Unser Dank gilt, wie ich finde, besonders 3 Personen:

1) Herrn Horst Töllner, welcher in der Vergangenheit aktiv im Verein mitwirkte und ihn mit viel Eigeninitiative bis in unsere Zeit rettete. Herr H. Töllner verstarb leider im April 2007.

2) Herrn Peter Töllner, der mit den alten Unterlagen und der gelungenen Präsentation in der Gaststätte "Rigi Kulm" dazu beitrug, daß "unser" Verein schlagartig wieder mit Leben gefüllt wurde und sich mittlerweile sogar weiter steigender Mitgliederzahlen erfreuen kann.

3) Herrn F. J. Brokherm, der uns am 10.03.08 packend die Anfänge des FMCL schilderte und unterstützt von alten Fotos unsere Wissenlücke um das Zustandekommen und den Grund für das Beinahe-Aussterben des Vereins schilderte.

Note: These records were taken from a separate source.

/-- TEST, FENCE, CLEAR_DEFECT, RESET, COLD_START, START_CLEAR (rests on parts of R331, R336, R344, R366, R371, R381, R400, R437). -/
def Obligations.TestFenceDefectAndResetCommands : Prop :=
  (∀ (r : Req) (s a : State) (t : TileId), s.accept r = a →
    (s.takes 0x0808 r → bitAt (rf r 1 1) 0 = true → a.tileNamed (rf r 4 1) (rf r 5 1) (rf r 6 1) = some t → a.ownsTile r.fn t = true → a.nOf t = none →
      ((a.tile t).ward.test = true → exec (.test r) s = .next (a.respond r busy 0 [])) ∧
      ((a.tile t).ward.test = false → (a.heldKey t = none ∨ ∃ p, a.partOf t = some p) → ∃ u, u = { a with testResults := [] } ∧
        exec (.test r) s = .next ((u.modTile t Tile.startTest).respond r 0 0 [0]))) ∧
    (∀ p, s.takes 0x0808 r → bitAt (rf r 1 1) 0 = false → a.named r.body 0 = some p → a.owns r.fn p = true → a.position p (rf r 2 2) = some t →
      a.partOf t = some p → a.nOf t ≠ none → (a.part p).running = false → (a.tile t).ward.test = false → ∃ u, u = { a with testResults := [] } ∧
        exec (.test r) s = .next ((u.fenceSoon t 4).respond r 0 0 [0])) ∧
    (s.takes 0x0809 r → rf r 0 1 = 1 → bitsOf (rf r 8 8) 44 18 = 0 → a.tileNamed (rf r 4 1) (rf r 5 1) (rf r 6 1) = some t → a.partOf t = none →
      exec (.fence r) s = .next (((a.tileDefect t 4 0 0 0).fenceIdle t false).respond r 0 0 [])) ∧
    (∀ p, s.takes 0x0809 r → rf r 0 1 = 1 → bitsOf (rf r 8 8) 44 18 = 0 → a.tileNamed (rf r 4 1) (rf r 5 1) (rf r 6 1) = some t → a.partOf t = some p → a.nOf t ≠ none →
      (a.part p).running = true → exec (.fence r) s = .next (a.respond r busy 0 [])) ∧
    (∀ p, s.takes 0x080B r → rf r 0 1 = 3 → a.resetTile r = some t → a.partOf t = some p →
      (a.owns r.fn p = true → exec (.reset r) s =
        .next ((a.modTile t fun v => { v with resetDue := max 1 v.resetDue }).await 0x080B r p (tileResetKey t))) ∧
      (a.owns r.fn p = false → exec (.reset r) s = .next (a.respond r denied 0 [])))) ∧
  (∀ (r : Req) (s a : State), s.accept r = a →
    (∀ (i : PortId) (l : LaneId), s.takes 0x0809 r → rf r 0 1 = 2 → bitsOf (rf r 8 8) 44 18 = 0 → rf r 4 1 = i.val → rf r 5 1 = l.val →
      exec (.fence r) s = .next ((a.laneFence i l 0 4).respond r 0 0 [])) ∧
    (∀ w : U64, s.takes 0x0809 r → rf r 0 1 = 3 → bitsOf (rf r 8 8) 44 18 = 0 → w = BitVec.ofNat 64 (rf r 8 8) → a.rowWord w.toNat = true →
      exec (.fence r) s = .next (((a.markRow w 0).logDefect { kind := 4, source := 4, wher := w }).respond r 0 0 [])) ∧
    (s.takes 0x0809 r → bitsOf (rf r 8 8) 44 18 ≠ 0 → exec (.fence r) s = .next (a.respond r badArg 0 [])) ∧
    (∀ d, s.takes 0x080A r → (a.defects.find? fun d => d.seq.toNat = rf r 4 4 && a.defectActive d) = some d →
      (d.kind ≠ 6 → exec (.clearDefect r) s = .next ((a.logDefect { kind := 7, source := 4, wher := d.wher, detail := d.seq }).respond r 0 0 [])) ∧
      (d.kind = 6 → exec (.clearDefect r) s = .next (a.respond r denied 0 []))) ∧
    (s.takes 0x080A r → (∀ d ∈ a.defects, d.seq.toNat ≠ rf r 4 4) → exec (.clearDefect r) s = .next (a.respond r badArg 0 [])) ∧
    (∀ p, s.takes 0x080B r → rf r 0 1 = 4 → a.named r.body 1 = some p → a.owns r.fn p = true → exec (.reset r) s =
      .next ((a.modPart p fun q => { q with resetDue := true }).await 0x080B r p (partResetKey p))) ∧
    (s.takes 0x080B r → rf r 0 1 = 5 → a.adminFn = r.fn → ∃ u, u = { a with boot := { a.boot with resetDue := true } } ∧
      exec (.reset r) s = .next (u.await 0x080B r 0 deviceResetKey)) ∧
    (s.takes 0x080B r → rf r 0 1 = 6 → a.adminFn = r.fn → ∃ u, u = { a with power := { a.power with cycleDue := true } } ∧
      exec (.reset r) s = .next (u.respond r 0 0 [])) ∧
    (s.takes 0x080B r → (rf r 0 1 = 5 ∨ rf r 0 1 = 6) → a.adminFn ≠ r.fn → exec (.reset r) s = .next (a.respond r denied 0 [])) ∧
    (s.takes 0x080C r → rf r 0 1 ≤ 1 → ∃ u, u = { a with boot := { a.boot with cold := decide (rf r 0 1 = 1) } } ∧
      exec (.coldStart r) s = .next (u.respond r 0 0 [])) ∧
    (s.takes 0x080D r → ∃ u, u = { a with boot := { a.boot with strikes := 0 } } ∧ exec (.startClear r) s = .next (u.respond r 0 0 [])))
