-- ==== Sys2Proof/Laws/EvolvesLinks.lean ====
section
/-!
SUPPORT. The operations and meanings of the packet networks and the link ports evolve the state: one lemma for each.
-/

set_option linter.unusedTactic false
set_option linter.unreachableTactic false

namespace Sys2Proof.Machine
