-- ==== Sys2Proof/Laws/EvolvesBeats.lean ====
section
/-!
SUPPORT. The operations and meanings of the latch, staged changes, deadlines, repairs, entry images and beat boundaries evolve the state: one lemma for each.
-/

set_option linter.unusedTactic false
set_option linter.unreachableTactic false

namespace Sys2Proof.Machine
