/-! `State.modLink` writes `ports` and nothing else. -/
@[simp] theorem State.modLink_member (s : State) (p : PortId) (x : Session) (f : Link → Link) : (s.modLink p x f).member = s.member := rfl
@[simp] theorem State.modLink_count (s : State) (p : PortId) (x : Session) (f : Link → Link) : (s.modLink p x f).count = s.count := rfl
@[simp] theorem State.modLink_pllLocked (s : State) (p : PortId) (x : Session) (f : Link → Link) : (s.modLink p x f).pllLocked = s.pllLocked := rfl
@[simp] theorem State.modLink_holdover (s : State) (p : PortId) (x : Session) (f : Link → Link) : (s.modLink p x f).holdover = s.holdover := rfl
@[simp] theorem State.modLink_tsyncEn (s : State) (p : PortId) (x : Session) (f : Link → Link) : (s.modLink p x f).tsyncEn = s.tsyncEn := rfl
@[simp] theorem State.modLink_tsyncCapture (s : State) (p : PortId) (x : Session) (f : Link → Link) : (s.modLink p x f).tsyncCapture = s.tsyncCapture := rfl
@[simp] theorem State.modLink_tsyncCaptures (s : State) (p : PortId) (x : Session) (f : Link → Link) : (s.modLink p x f).tsyncCaptures = s.tsyncCaptures := rfl
@[simp] theorem State.modLink_tsyncPulses (s : State) (p : PortId) (x : Session) (f : Link → Link) : (s.modLink p x f).tsyncPulses = s.tsyncPulses := rfl
@[simp] theorem State.modLink_tiles (s : State) (p : PortId) (x : Session) (f : Link → Link) : (s.modLink p x f).tiles = s.tiles := rfl
@[simp] theorem State.modLink_parts (s : State) (p : PortId) (x : Session) (f : Link → Link) : (s.modLink p x f).parts = s.parts := rfl
@[simp] theorem State.modLink_placement (s : State) (p : PortId) (x : Session) (f : Link → Link) : (s.modLink p x f).placement = s.placement := rfl
@[simp] theorem State.modLink_mapPend (s : State) (p : PortId) (x : Session) (f : Link → Link) : (s.modLink p x f).mapPend = s.mapPend := rfl
@[simp] theorem State.modLink_mapOld (s : State) (p : PortId) (x : Session) (f : Link → Link) : (s.modLink p x f).mapOld = s.mapOld := rfl
@[simp] theorem State.modLink_seams (s : State) (p : PortId) (x : Session) (f : Link → Link) : (s.modLink p x f).seams = s.seams := rfl
@[simp] theorem State.modLink_net (s : State) (p : PortId) (x : Session) (f : Link → Link) : (s.modLink p x f).net = s.net := rfl
@[simp] theorem State.modLink_ioQueue (s : State) (p : PortId) (x : Session) (f : Link → Link) : (s.modLink p x f).ioQueue = s.ioQueue := rfl
@[simp] theorem State.modLink_mgmtOut (s : State) (p : PortId) (x : Session) (f : Link → Link) : (s.modLink p x f).mgmtOut = s.mgmtOut := rfl
@[simp] theorem State.modLink_dram (s : State) (p : PortId) (x : Session) (f : Link → Link) : (s.modLink p x f).dram = s.dram := rfl
@[simp] theorem State.modLink_regions (s : State) (p : PortId) (x : Session) (f : Link → Link) : (s.modLink p x f).regions = s.regions := rfl
@[simp] theorem State.modLink_rowsMarked (s : State) (p : PortId) (x : Session) (f : Link → Link) : (s.modLink p x f).rowsMarked = s.rowsMarked := rfl
@[simp] theorem State.modLink_rowSyms (s : State) (p : PortId) (x : Session) (f : Link → Link) : (s.modLink p x f).rowSyms = s.rowSyms := rfl
@[simp] theorem State.modLink_rowsBad (s : State) (p : PortId) (x : Session) (f : Link → Link) : (s.modLink p x f).rowsBad = s.rowsBad := rfl
@[simp] theorem State.modLink_sparesUsed (s : State) (p : PortId) (x : Session) (f : Link → Link) : (s.modLink p x f).sparesUsed = s.sparesUsed := rfl
@[simp] theorem State.modLink_corrections (s : State) (p : PortId) (x : Session) (f : Link → Link) : (s.modLink p x f).corrections = s.corrections := rfl
@[simp] theorem State.modLink_pinsFailed (s : State) (p : PortId) (x : Session) (f : Link → Link) : (s.modLink p x f).pinsFailed = s.pinsFailed := rfl
@[simp] theorem State.modLink_pinRows (s : State) (p : PortId) (x : Session) (f : Link → Link) : (s.modLink p x f).pinRows = s.pinRows := rfl
@[simp] theorem State.modLink_channels (s : State) (p : PortId) (x : Session) (f : Link → Link) : (s.modLink p x f).channels = s.channels := rfl
@[simp] theorem State.modLink_fns (s : State) (p : PortId) (x : Session) (f : Link → Link) : (s.modLink p x f).fns = s.fns := rfl
@[simp] theorem State.modLink_inbox (s : State) (p : PortId) (x : Session) (f : Link → Link) : (s.modLink p x f).inbox = s.inbox := rfl
@[simp] theorem State.modLink_inboxLost (s : State) (p : PortId) (x : Session) (f : Link → Link) : (s.modLink p x f).inboxLost = s.inboxLost := rfl
@[simp] theorem State.modLink_faultLog (s : State) (p : PortId) (x : Session) (f : Link → Link) : (s.modLink p x f).faultLog = s.faultLog := rfl
@[simp] theorem State.modLink_faultHead (s : State) (p : PortId) (x : Session) (f : Link → Link) : (s.modLink p x f).faultHead = s.faultHead := rfl
@[simp] theorem State.modLink_faultHeld (s : State) (p : PortId) (x : Session) (f : Link → Link) : (s.modLink p x f).faultHeld = s.faultHeld := rfl
@[simp] theorem State.modLink_resets (s : State) (p : PortId) (x : Session) (f : Link → Link) : (s.modLink p x f).resets = s.resets := rfl
@[simp] theorem State.modLink_latchOut (s : State) (p : PortId) (x : Session) (f : Link → Link) : (s.modLink p x f).latchOut = s.latchOut := rfl
@[simp] theorem State.modLink_adminFn (s : State) (p : PortId) (x : Session) (f : Link → Link) : (s.modLink p x f).adminFn = s.adminFn := rfl
@[simp] theorem State.modLink_adminNext (s : State) (p : PortId) (x : Session) (f : Link → Link) : (s.modLink p x f).adminNext = s.adminNext := rfl
@[simp] theorem State.modLink_waiters (s : State) (p : PortId) (x : Session) (f : Link → Link) : (s.modLink p x f).waiters = s.waiters := rfl
@[simp] theorem State.modLink_bifur (s : State) (p : PortId) (x : Session) (f : Link → Link) : (s.modLink p x f).bifur = s.bifur := rfl
@[simp] theorem State.modLink_bifurNext (s : State) (p : PortId) (x : Session) (f : Link → Link) : (s.modLink p x f).bifurNext = s.bifurNext := rfl
@[simp] theorem State.modLink_ctlIn (s : State) (p : PortId) (x : Session) (f : Link → Link) : (s.modLink p x f).ctlIn = s.ctlIn := rfl
@[simp] theorem State.modLink_flatW (s : State) (p : PortId) (x : Session) (f : Link → Link) : (s.modLink p x f).flatW = s.flatW := rfl
@[simp] theorem State.modLink_flatE (s : State) (p : PortId) (x : Session) (f : Link → Link) : (s.modLink p x f).flatE = s.flatE := rfl
@[simp] theorem State.modLink_bindings (s : State) (p : PortId) (x : Session) (f : Link → Link) : (s.modLink p x f).bindings = s.bindings := rfl
@[simp] theorem State.modLink_serviceOut (s : State) (p : PortId) (x : Session) (f : Link → Link) : (s.modLink p x f).serviceOut = s.serviceOut := rfl
@[simp] theorem State.modLink_rows (s : State) (p : PortId) (x : Session) (f : Link → Link) : (s.modLink p x f).rows = s.rows := rfl
@[simp] theorem State.modLink_retired (s : State) (p : PortId) (x : Session) (f : Link → Link) : (s.modLink p x f).retired = s.retired := rfl
@[simp] theorem State.modLink_slowPlan (s : State) (p : PortId) (x : Session) (f : Link → Link) : (s.modLink p x f).slowPlan = s.slowPlan := rfl
@[simp] theorem State.modLink_fuses (s : State) (p : PortId) (x : Session) (f : Link → Link) : (s.modLink p x f).fuses = s.fuses := rfl
@[simp] theorem State.modLink_defects (s : State) (p : PortId) (x : Session) (f : Link → Link) : (s.modLink p x f).defects = s.defects := rfl
@[simp] theorem State.modLink_defectSeq (s : State) (p : PortId) (x : Session) (f : Link → Link) : (s.modLink p x f).defectSeq = s.defectSeq := rfl
@[simp] theorem State.modLink_defectGen (s : State) (p : PortId) (x : Session) (f : Link → Link) : (s.modLink p x f).defectGen = s.defectGen := rfl
@[simp] theorem State.modLink_defectOther (s : State) (p : PortId) (x : Session) (f : Link → Link) : (s.modLink p x f).defectOther = s.defectOther := rfl
@[simp] theorem State.modLink_defectQueue (s : State) (p : PortId) (x : Session) (f : Link → Link) : (s.modLink p x f).defectQueue = s.defectQueue := rfl
@[simp] theorem State.modLink_testResults (s : State) (p : PortId) (x : Session) (f : Link → Link) : (s.modLink p x f).testResults = s.testResults := rfl
@[simp] theorem State.modLink_boot (s : State) (p : PortId) (x : Session) (f : Link → Link) : (s.modLink p x f).boot = s.boot := rfl
@[simp] theorem State.modLink_power (s : State) (p : PortId) (x : Session) (f : Link → Link) : (s.modLink p x f).power = s.power := rfl
@[simp] theorem State.modLink_sec (s : State) (p : PortId) (x : Session) (f : Link → Link) : (s.modLink p x f).sec = s.sec := rfl
@[simp] theorem State.modLink_deviceEnergy (s : State) (p : PortId) (x : Session) (f : Link → Link) : (s.modLink p x f).deviceEnergy = s.deviceEnergy := rfl
@[simp] theorem State.modLink_drbg (s : State) (p : PortId) (x : Session) (f : Link → Link) : (s.modLink p x f).drbg = s.drbg := rfl
@[simp] theorem State.modLink_draws (s : State) (p : PortId) (x : Session) (f : Link → Link) : (s.modLink p x f).draws = s.draws := rfl
@[simp] theorem State.modLink_pending (s : State) (p : PortId) (x : Session) (f : Link → Link) : (s.modLink p x f).pending = s.pending := rfl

PS.: Wer weiß, wo der FMCL-Wanderpokal geblieben ist? Den hätten wir jetzt gerne wieder zurück!

Wuppertal, den 11.03.08
 
In Kürze
1956 Bastelstunde bei Vorwerk
 
 
 
 
 
 
 
1958 Gründung des Vereins. 1. Wettbewerb an der Rhön.
 
1959 Eintrag als e.V.
 
1962 Wettbewerb mit dem WLC
 
 
 
 
 
 
 
 
 
 
 
 
1968 Der Verein hat 35 Mitglieder
 
bis 2007 Umzüge von Platz zu Platz und ausbluten des Vereins
 
November 2007 Beschluss der Wildflieger, mit Hilfe des Vereins den Scharpenacken als „Flugplatz“ zu retten.
 
11.01.2008 13 Wildflieger schließen sich dem Verein an. Der FMCL ist wieder da!